(Task directions)
Write down exactly the lines of the records below, beginning with the first and ending with the line that includes "refine ⟨fun hm => refused ?_, fun hm => ?_⟩".

Extracted records
/-- Settles O15: over grades as IDLE has them the selector stands at full speed, so that nothing is restored. -/
theorem configureLineJudged : Obligations.ConfigureLineJudged := by
  intro p s hh hf hb
  generalize hk : buildCandidate (beNat (p.take 4)) (p.drop 4) s.settings.line = k
  have refused {reply : List Byte} (hr : configureLineRule p s.frameTaken = (s.frameTaken, reply)) :
      exec (.configureLine p) s = .next (s.afterReply 0x10#8 reply) := serve_eq_afterReply hh hf hr
  refine ⟨fun hm => refused ?_, fun hm => ?_⟩
  · have hne : s.mode.mode ≠ .starting := by rcases hm with h | h <;> simp [h]
    exact (configureLineRule_judged (s := s.frameTaken) hne hb hk).trans (if_pos (State.tracking_iff.mpr hm))
  have judged := configureLineRule_judged (s := s.frameTaken) (by simp [hm]) hb hk
  rw [State.frameTaken_tracking, State.tracking_eq_false hm, if_neg Bool.false_ne_true] at judged
  refine ⟨fun hr => refused (judged.trans (if_pos hr)), fun hr => ?_⟩
  rw [if_neg (Nat.not_le.mpr hr)] at judged
  refine ⟨fun hc => refused (judged.trans (if_pos hc)), fun hc => ?_⟩
  replace judged := judged.trans (if_neg (not_not_intro hc))
  obtain ⟨hnow, hphase, hpins, hset, hstore, hmode, htrack, hzones, hpress, hdischarge, hlink⟩ :=
    s.frameTaken.installSettings_frame { s.settings with line := k.line }
  obtain ⟨hcommon, hcapability, hfloor⟩ :=
    State.installSettings_grade (s := s.frameTaken) { s.settings with line := k.line }
  have htaken (hg : s.gradeLegal) :
      s.settingsTaken (s.frameTaken.installSettings { s.settings with line := k.line })
        (s.frameTaken.installSettings { s.settings with line := k.line }).settings := by
    obtain ⟨-, -, -, -, -, -, -, hfull⟩ := hg (State.phase_of_hears hh)
    obtain ⟨hfloor, hstrike, hclean, hrecovery⟩ := hfull (.inl hm)
    rw [hset]
    exact State.installSettings_taken (s := s.frameTaken) _ hfloor hstrike hclean hrecovery
  rw [State.frameTaken_settings] at judged
  generalize s.frameTaken.installSettings { s.settings with line := k.line } = t at *
  refine ⟨_, serve_eq_answer hh hf judged, hset, htrack, ?_, hcapability, hfloor, htaken, ?_, hzones, hpress,
    hdischarge, hstore, hmode, hpins, hphase, hnow⟩
  · exact hcommon.trans (congrArg (fun st => commonSet st s.grade.capability) hset.symm)
  · rw [State.answer_link hlink, Status.code_ok_or_clamped]
    rfl

end Sys2Proof.Proofs
end

section
/-! # The station reports judged (03 R49 to R57) -/

namespace Sys2Proof.Machine

/-! ## What a report is judged by, and its rule -/

/-- What the acceptance decision reads of a report, and what it writes: its serial, the presence of its part, its
span, the record with the part written, the mark called for, and whether a value was clamped (03 R49). -/
structure StationReport where
  serial : Serial
  present : CardRecord → Bool
  station : Nat
  deadline : Nat
  write : CardRecord → CardRecord
  mark : CardRecord → Option MarkKind
  clamped : Bool
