-- ==== Sys2Proof/Syntax.lean ====
section
/-! DEFINITION. The commands that the tile takes (spec/opcode_table.json) and the data they carry. -/

namespace Sys2Proof

/-- A Pyrlen ring frame between its Start and End characters (R405). -/
structure RingFrame where
  dst : BitVec 8
  src : BitVec 8
  ftype : BitVec 8
  tid : BitVec 8
  index : BitVec 16
  sub : BitVec 8
  stat : BitVec 8
  offset : BitVec 32
  len : BitVec 16
  fflags : BitVec 8
  res : BitVec 8
  data : List Byte
  crc : BitVec 16
  deriving DecidableEq, Repr

/-- A seam frame: the 32-byte header of R355, bit 0 the lowest bit of byte 0, and the payload as a little-endian number. -/
structure SeamFrame where
  hdr : BitVec 256
  payload : Nat
  deriving DecidableEq, Repr

/-- The 32 bytes of a Bodkin command (R269): four 64-bit words, lowest offset first. -/
structure BdkWords where
  w0 : BitVec 64
  arg0 : BitVec 64
  arg1 : BitVec 64
  arg2 : BitVec 64
  deriving DecidableEq, Repr

/-- A write that has no row of its own. -/
inductive ObjWrite where
  /-- A dictionary object written whole at operator level: index, subindex, bytes and value (R7, R413). -/
  | dict (index : BitVec 16) (sub : BitVec 8) (len : Nat) (v : Nat)
  /-- An HWR to a host port's register window: offset, 64 bytes of data and byte enables (R347). -/
  | window (hp : Nat) (offset : Nat) (data : BitVec 512) (bmask : BitVec 64)
  deriving DecidableEq, Repr

/-- Why a received ring frame is discarded (R408). -/
inductive RxFault where
  | crc | badChar | noEnd | tooLong | reservedType | res0
  deriving DecidableEq, Repr

/-- Why the ring interface resets without a command (R411). -/
inductive RingLoss where
  | lostLock | invalidOnly | firmware
  deriving DecidableEq, Repr

/-- A peer service of R421. -/
inductive Svc where
  | store | vreg
  deriving DecidableEq, Repr

/-- A quota object (R62). -/
inductive Quota where
  | park | ext | reserve
  deriving DecidableEq, Repr

/-- How one operation of a unit goes (R369, R370, R372): its self-check finds it right, wrong once or wrong twice; or it meets an uncorrectable
error: in the data of the store that it reads, in the tag of the node-cache way that it reads, or in its query's ray-store entry. -/
inductive Chk where
  | ok | once | twice | data | tag | entry
  deriving DecidableEq, Repr

/-- What a scrub read finds: `tag` is a parity error in the tag of the Lining-cache way that holds the line (R316, R328, R329). -/
inductive ScrubOutcome where
  | clean | corrected | uncorrectable | tag
  deriving DecidableEq, Repr
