-- ==== Sys2Proof/Machine/Ops.lean ====
section
/-! DEFINITION. The named operations on State that every family uses: dictionary registers, the stores, causes and
events (R419, R420, R431, R435), ring frames (R405, R406), windows (R294 to R297) and port requests (R339 to R349). -/

namespace Sys2Proof.Machine

/-- The outcome type of every meaning. -/
abbrev Out := Host.Outcome State Fault Refusal

/-! ## Dictionary registers -/

/-- The value of a dictionary register (R427). -/
def State.o (s : State) (idx sub : Nat) : Nat := tget (objReset (okey idx sub)) s.obj (okey idx sub)

/-- Sets a dictionary register. -/
def State.oSet (s : State) (idx sub v : Nat) : State :=
  { s with obj := tset (objReset (okey idx sub)) s.obj (okey idx sub) v }

/-- Adds to a U64 counter, which wraps at 2^64. -/
def State.oAdd (s : State) (idx sub n : Nat) : State := s.oSet idx sub ((s.o idx sub + n) % 2 ^ 64)

/-- Counts one in a U64 counter. -/
def State.oInc (s : State) (idx sub : Nat) : State := s.oAdd idx sub 1

/-- A counter of cycles may have counted: until then it reads 0 (log 2). -/
def State.began (s : State) (idx sub : Nat) : State := if s.o idx sub = 0 then s.oSet idx sub 1 else s

/-- Context-table object o of context c, subindex sub (R13). -/
def State.co (s : State) (c o : Nat) (sub : Nat := 0) : Nat := s.o (0x3000 + 64 * c + o) sub
/-- Sets a context-table object. -/
def State.coSet (s : State) (c o : Nat) (v : Nat) (sub : Nat := 0) : State := s.oSet (0x3000 + 64 * c + o) sub v

/-- CTX_CTRL.EN (R62). -/
def State.ctxEn (s : State) (c : Nat) : Bool := bit (s.co c 0) 0
/-- CTX_CTRL.MENDING (R62). -/
def State.mending (s : State) (c : Nat) : Bool := bit (s.co c 0) 1
/-- CTX_CTRL.GRAIN (R62). -/
def State.grain (s : State) (c : Nat) : Bool := bit (s.co c 0) 2
/-- RING_CTRL of a stream (R45). -/
def State.ringCtrl (s : State) (c st : Nat) : Nat := s.co c (0x19 + 5 * st)
/-- RES_CTRL of a stream (R246). -/
def State.resCtrl (s : State) (c st : Nat) : Nat := s.co c 0x12 (1 + st)
/-- SLOT_CTRL of a stream (R246). -/
def State.slotCtrl (s : State) (c st : Nat) : Nat := s.co c 0x15 (1 + st)

/-! ## Stores -/

/-- A free value: the next of the stream that nothing constrains (log 3). -/
def State.draw (s : State) : BitVec 64 × State := (Config.freeValue s.free, { s with free := s.free + 1 })

/-- A field of a result that the manual leaves open: free, but fixed by `key` in a context of grain mode (R36; log 100). -/
def State.openVal (s : State) (c : Nat) (key : List Nat) : Nat × State :=
  if s.grain c then (Config.openField key, s) else (s.draw.1.toNat, s.draw.2)

/-- The same for several fields: the i-th of those that begin with the next free value. -/
def State.openFn (s : State) (c : Nat) (key : List Nat) (i : Nat) : Nat :=
  if s.grain c then Config.openField (key ++ [i]) else (Config.freeValue (s.free + i)).toNat

/-- The next number of the order of loads, handoffs and spawns. -/
def State.tick (s : State) : Nat × State := (s.order, { s with order := s.order + 1 })

def State.portOf (s : State) (p : Nat) : PortSt := tget {} s.port p
def State.modPort (s : State) (p : Nat) (f : PortSt → PortSt) : State := { s with port := tmod {} s.port p f }
def State.ctxOf (s : State) (c : Nat) : CtxSt := tget {} s.ctx c
def State.modCtx (s : State) (c : Nat) (f : CtxSt → CtxSt) : State := { s with ctx := tmod {} s.ctx c f }
def State.st (s : State) (c st : Nat) : StreamSt := tget {} s.strm (c * 8 + st)
def State.modSt (s : State) (c st : Nat) (f : StreamSt → StreamSt) : State :=
  { s with strm := tmod {} s.strm (c * 8 + st) f }
def State.hndOf (s : State) (h : Nat) : Handle := tget {} s.hnd h
def State.modHnd (s : State) (h : Nat) (f : Handle → Handle) : State := { s with hnd := tmod {} s.hnd h f }
def State.q (s : State) (k : Nat) : Query := tget {} s.slot k
def State.modQ (s : State) (k : Nat) (f : Query → Query) : State := { s with slot := tmod {} s.slot k f }
def State.ent (s : State) (b e : Nat) : Entry := tget {} s.rs (b * 8192 + e)
def State.modEnt (s : State) (b e : Nat) (f : Entry → Entry) : State :=
  { s with rs := tmod {} s.rs (b * 8192 + e) f }
def State.bobOf (s : State) (b : Nat) : BobSt := tget {} s.bob b
def State.modBob (s : State) (b : Nat) (f : BobSt → BobSt) : State := { s with bob := tmod {} s.bob b f }
def State.engOf (s : State) (b e : Nat) : Engine := tget {} s.eng (b * 4 + e)
def State.modEng (s : State) (b e : Nat) (f : Engine → Engine) : State := { s with eng := tmod {} s.eng (b * 4 + e) f }
def State.epOf (s : State) (e : Nat) : Endpoint := tget {} s.ep e
def State.modEp (s : State) (e : Nat) (f : Endpoint → Endpoint) : State := { s with ep := tmod {} s.ep e f }
def State.thrOf (s : State) (t : Nat) : Thread := tget {} s.thr t
def State.modThr (s : State) (t : Nat) (f : Thread → Thread) : State := { s with thr := tmod {} s.thr t f }
def State.migOf (s : State) (e : Nat) : MigEntry := tget {} s.mig e
def State.modMig (s : State) (e : Nat) (f : MigEntry → MigEntry) : State := { s with mig := tmod {} s.mig e f }
def State.modTile (s : State) (f : TileSt → TileSt) : State := { s with tile := f s.tile }
def State.modRing (s : State) (f : RingSt → RingSt) : State := { s with ring := f s.ring }
def State.modPwr (s : State) (f : PowerSt → PowerSt) : State := { s with pwr := f s.pwr }

/-! ## Power state (R439) -/

/-- PSTATE: 0 OFF, 1 HOLD, 2 SLEEP, 3 RUN, 4 DRAIN. -/
def State.pstate (s : State) : Nat := if s.pwr.vddW then s.o 0x4000 1 else 0
/-- In RUN. -/
def State.run (s : State) : Bool := s.pstate == 3
/-- The main domains are clocked: RUN or DRAIN. -/
def State.live (s : State) : Bool := s.pstate == 3 || s.pstate == 4

/-! ## Ring frames (R405, R406) -/

/-- One bit step of CRC-16/CCITT. -/
def crcBit (c : Nat) : Nat := if bit c 15 then (c * 2 % 65536) ^^^ 0x1021 else c * 2 % 65536
/-- One byte, most significant bit first. -/
def crcByte (c : Nat) (b : Byte) : Nat :=
  crcBit (crcBit (crcBit (crcBit (crcBit (crcBit (crcBit (crcBit (c ^^^ (b.toNat * 256)))))))))
/-- CRC-16/CCITT from 0xFFFF (R406). -/
def crc16 (bs : List Byte) : Nat := bs.foldl crcByte 0xFFFF

/-- The bytes of a frame from DST to the last DATA byte (R405). -/
def frameBytes (f : RingFrame) : List Byte :=
  [f.dst, f.src, f.ftype, f.tid] ++ toBytes 2 f.index.toNat ++ [f.sub, f.stat] ++ toBytes 4 f.offset.toNat ++
    toBytes 2 f.len.toNat ++ [f.fflags, f.res] ++ f.data

/-- The frame with its CRC computed. -/
def sealFrame (f : RingFrame) : RingFrame := { f with crc := BitVec.ofNat 16 (crc16 (frameBytes f)) }

/-- Own ring address: RING_ADDR (R425). -/
def State.addr (s : State) : Nat := s.o 0x1100 1

/-- Sends a frame of the tile's own, counted in FRAMES_TX (R400, R425); a closed bypass sends nothing (R402). -/
def State.sendRing (s : State) (f : RingFrame) : State :=
  if s.ring.bypassOpen then { s.oInc 0x1100 5 with out := .ring (sealFrame f) :: s.out } else s

/-- Relays a frame without counting it as the tile's own. -/
def State.relayRing (s : State) (f : RingFrame) : State :=
  if s.ring.bypassOpen then { s with out := .ring f :: s.out } else s

/-! ## Events and causes -/

/-- The frame of a held event (R419, R420). Its TID is not stated: a free value. -/
def eventFrame (s : State) (ev : BitVec 16 × List Byte) : RingFrame :=
  { dst := BitVec.ofNat 8 (s.o 0x1120 1), src := BitVec.ofNat 8 s.addr, ftype := 5,
    tid := BitVec.truncate 8 (Config.freeValue s.free), index := ev.1, sub := 0, stat := 0, offset := 0,
    len := BitVec.ofNat 16 ev.2.length, fflags := 0, res := 0, data := ev.2, crc := 0 }

/-- Sends one held event if the tile is addressed (R420). -/
def State.sendEvent (s : State) (ev : BitVec 16 × List Byte) : State :=
  if s.addr = 0xFE ∨ s.o 0x1120 1 = 0xFF then s
  else { s.sendRing (eventFrame s ev) with free := s.free + 1 }

/-- Sends every held event in ESEQ order (R420). -/
def State.sendHeld (s : State) : State := s.ring.events.foldl State.sendEvent s

/-- Queues one event: gives it the next ESEQ, drops the oldest of sixteen, holds and sends it. The answer tells the
ESEQ dropped (R419, R420). -/
def State.pushEvent (s : State) (data : List Byte) : State × Option Nat :=
  if s.o 0x1120 1 = 0xFF then (s, none)
  else
    let n := if s.o 0x1120 3 = 0xFFFF then 1 else s.o 0x1120 3 + 1
    let ev := (BitVec.ofNat 16 n, data)
    let dropped := if s.ring.events.length < 16 then none else s.ring.events.head?.map (fun e => e.1.toNat)
    let keep := if s.ring.events.length < 16 then s.ring.events else s.ring.events.drop 1
    let s1 := (s.oSet 0x1120 3 n).modRing (fun r => { r with events := keep ++ [ev] })
    let s2 := match dropped with
      | some _ => s1.oSet 0x1120 5 ((s1.o 0x1120 5 + 1) % 2 ^ 32)
      | none => s1
    (s2.sendEvent ev, dropped)

/-- GROUP and INSTANCE of a leaf index (R429). -/
def leafGroup (leaf : Nat) : Nat × Nat :=
  let g := (leaf - 0x5100) / 0x100
  (g, leaf - 0x5100 - 0x100 * g)

/-- DATA of an ECLASS 0x01 event (R435). -/
def causeData (leaf n rec : Nat) : List Byte :=
  [1, BitVec.ofNat 8 (leafGroup leaf).1] ++ toBytes 2 (leafGroup leaf).2 ++ [BitVec.ofNat 8 n, 0, 0, 0] ++ toBytes 4 rec

/-- Sets a cause bit and its record; tells whether the bit was 0 (R431). -/
def State.setCause (s : State) (leaf n what : Nat) : State × Bool :=
  let rec0 := s.o leaf (0x10 + n)
  if bit (s.o leaf 1) n then
    (s.oSet leaf (0x10 + n) (rec0 % 2 ^ 24 + min 255 (rec0 / 2 ^ 24 + 1) * 2 ^ 24), false)
  else
    ((s.oSet leaf 1 (s.o leaf 1 + 2 ^ n)).oSet leaf (0x10 + n) (what % 2 ^ 24 + 2 ^ 24), true)

/-- Raises RNG.EVT_LOST for a dropped ESEQ; the event of that raise can itself drop one (R420, R438). -/
def State.raiseLost (s : State) (eseq : Nat) : State :=
  match s.setCause 0x5800 3 eseq with
  | (s1, false) => s1
  | (s1, true) =>
    if bit (s1.o 0x5800 4) 3 then
      match s1.pushEvent (causeData 0x5800 3 (s1.o 0x5800 0x13)) with
      | (s2, some q) => (s2.setCause 0x5800 3 q).1
      | (s2, none) => s2
    else s1

/-- Queues an event frame and handles what it drops (R420). -/
def State.event (s : State) (data : List Byte) : State :=
  match s.pushEvent data with
  | (s1, some q) => s1.raiseLost q
  | (s1, none) => s1

/-- Raises cause n of a leaf object (R431, R435). -/
def State.raise (s : State) (leaf n what : Nat) : State :=
  match s.setCause leaf n what with
  | (s1, true) => if bit (s1.o leaf 4) n then s1.event (causeData leaf n (s1.o leaf (0x10 + n))) else s1
  | (s1, false) => s1

/-- WHAT where the listed item does not apply (R430). -/
def noWhat : Nat := 0xFFFFFF

/-- PEND of a leaf object (R430). -/
def State.pend (s : State) (leaf : Nat) : Nat := s.o leaf 1 &&& s.o leaf 2

/-- Instances of group g (R429). -/
def groupSize (g : Nat) : Nat := match g with | 0 => 48 | 2 => 48 | 8 => 64 | _ => 1

/-- The group register of group g: bit i is set while PEND of instance i is nonzero (R429, R432). -/
def State.groupReg (s : State) (g : Nat) : Nat :=
  (List.range (groupSize g)).foldl (fun a i => a + b2n (s.pend (0x5100 + 0x100 * g + i) != 0) * 2 ^ i) 0

/-- IRQ_SUM (R429). -/
def State.irqSum (s : State) : Nat :=
  (List.range 9).foldl (fun a g => a + b2n (s.groupReg g != 0) * 2 ^ g) 0

/-- IRQ_N is driven low (R434). -/
def State.irqLow (s : State) : Bool := s.pwr.vddW && (s.irqSum &&& s.o 0x5000 2) != 0

/-- A state or margin event (R463). -/
def State.stateEvent (s : State) : State :=
  s.event ([2, BitVec.ofNat 8 s.pstate] ++ toBytes 2 s.pwr.plan ++ toBytes 2 (s.o 0x4000 6) ++
    [BitVec.ofNat 8 (s.o 0x6000 5), BitVec.ofNat 8 (s.o 0x6000 8)] ++ toBytes 4 (s.o 0x6000 9))
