/-- Installs a returned sector in the node caches that wait for it (R309). -/
def State.ncSectorIn (s : State) (b port line sec v : Nat) (last : Bool) : State :=
  let k := ncSetOf line
  match (s.ncGet b k).ways.find? (fun w => w.port == port && w.line == line && w.filling) with
  | none => s
  | some w =>
    let w1 := { w with data := putBytes w.data (64 * sec) 64 v, valid := if w.noKeep then 0 else w.valid ||| 2 ^ sec }
    if last then
      (if w.noKeep then (s.modNc b k (fun x => x.clear w)).payOwed b port line w1.data
       else s.modNc b k (fun x => x.put { w1 with filling := false })).modBob b (fun v => { v with trackers := v.trackers - 1 })
    else s.modNc b k (fun x => x.put w1)

/-- LOCK_DROPPED counts a locked line lost; LOCK_DROP is raised on the first after the cause was cleared (R322, R332). -/
def State.lockDrop (s : State) (b : Nat) : State :=
  let s1 := s.oInc (0x4340 + b) 8
  if bit (s1.o 0x5200 1) 2 then s1 else s1.raise 0x5200 2 b

/-- Invalidates the node-cache lines of Bobbin b that satisfy p; fills in flight are not kept (R318, R320, R322).
Answers the number of lines. -/
def State.ncInvalidate (s : State) (b : Nat) (p : (key : Nat) → NcWay → Bool) : State × Nat :=
  (s.nc.filter (fun e => e.1 / 1024 == b)).foldl (fun (acc : State × Nat) e =>
    e.2.ways.foldl (fun (acc : State × Nat) w =>
      if p (e.1 % 1024) w && (w.valid != 0 || w.filling) then
        let s1 := if w.filling then (acc.1.oweLine b w.port w.line).modNc b (e.1 % 1024) (fun x => x.put { w with noKeep := true, valid := 0 })
                  else acc.1.modNc b (e.1 % 1024) (fun x => x.clear w)
        (if w.locked && !w.noKeep then s1.lockDrop b else s1, acc.2 + b2n (w.valid != 0))
      else acc) acc) (s, 0)

/-- Whether a Bobbin's node cache holds a locked line (R311). -/
def State.ncLocked (s : State) (b : Nat) : Bool :=
  s.nc.any (fun e => e.1 / 1024 == b && e.2.ways.any (fun w => w.locked && w.valid != 0))

/-- A maintenance operation waits for the write-back of a line that is in an eviction buffer (R320). -/
def State.backOp (s : State) (port line : Nat) : State :=
  let mk := fun (r : PReq) => if r.isBack port line then { r with wp := some (.lcBack port line true) } else r
  (List.range 24).foldl (fun (s : State) p =>
    if (s.portOf p).waiting.any (PReq.isBack port line) || (s.portOf p).wrs.any (fun e => PReq.isBack port line e.2) then
      s.modPort p (fun ps => { ps with waiting := ps.waiting.map mk, wrs := ps.wrs.map (fun e => (e.1, mk e.2)) })
    else s) s

/-- Cleans the Lining-cache lines that satisfy p: dirty ones are written back; with `inv` every one becomes invalid,
and with `wb` false dirty data are discarded. A line whose fill is in flight is written back once it is in, and is not kept with `inv`
(R318, R320). Eviction-buffer lines follow R320. Answers lines reached (R318). -/
def State.lcSweep (s : State) (p : (key : Nat) → LcWay → Bool) (ev : EvLine → Bool) (wb inv : Bool) : State × Nat :=
  let r := s.lc.foldl (fun (acc : State × Nat) e =>
    e.2.ways.foldl (fun (acc : State × Nat) w =>
      if p e.1 w && (w.valid != 0 || w.filling) then
        let s1 := if wb && w.dirty && !w.filling then acc.1.writeBack w.port w.line w.data true else acc.1
        let s2 :=
          if w.filling then
            s1.modLc e.1 (fun x => x.put { w with
              noKeep := w.noKeep || inv, back := wb && (w.back || w.dirty), dirty := wb && w.dirty, wmask := if wb then w.wmask else 0 })
          else if inv then s1.modLc e.1 (fun x => x.drop w.way)
          else s1.modLc e.1 (fun x => x.put { w with dirty := false })
        (s2, acc.2 + b2n (if wb && !inv then w.dirty else w.valid != 0))
      else acc) acc) (s, 0)
  let s1 := if inv && !wb then (r.1.tile.evict.filter (fun e => ev e && r.1.backWaits e.port e.line)).foldl (fun (s : State) e => s.cancelBack e.port e.line) r.1
    else (r.1.tile.evict.filter ev).foldl (fun (s : State) e => s.backOp e.port e.line) r.1
  (s1.modTile (fun t => { t with evict := t.evict.map (fun e => if ev e then { e with noKeep := true } else e) }), r.2)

(Solution)
/-- Settles O15: over grades as IDLE has them the selector stands at full speed, so that nothing is restored. -/
theorem configureLineJudged : Obligations.ConfigureLineJudged := by
  intro p s hh hf hb
  generalize hk : buildCandidate (beNat (p.take 4)) (p.drop 4) s.settings.line = k
  have refused {reply : List Byte} (hr : configureLineRule p s.frameTaken = (s.frameTaken, reply)) :
      exec (.configureLine p) s = .next (s.afterReply 0x10#8 reply) := serve_eq_afterReply hh hf hr
  refine ⟨fun hm => refused ?_, fun hm => ?_⟩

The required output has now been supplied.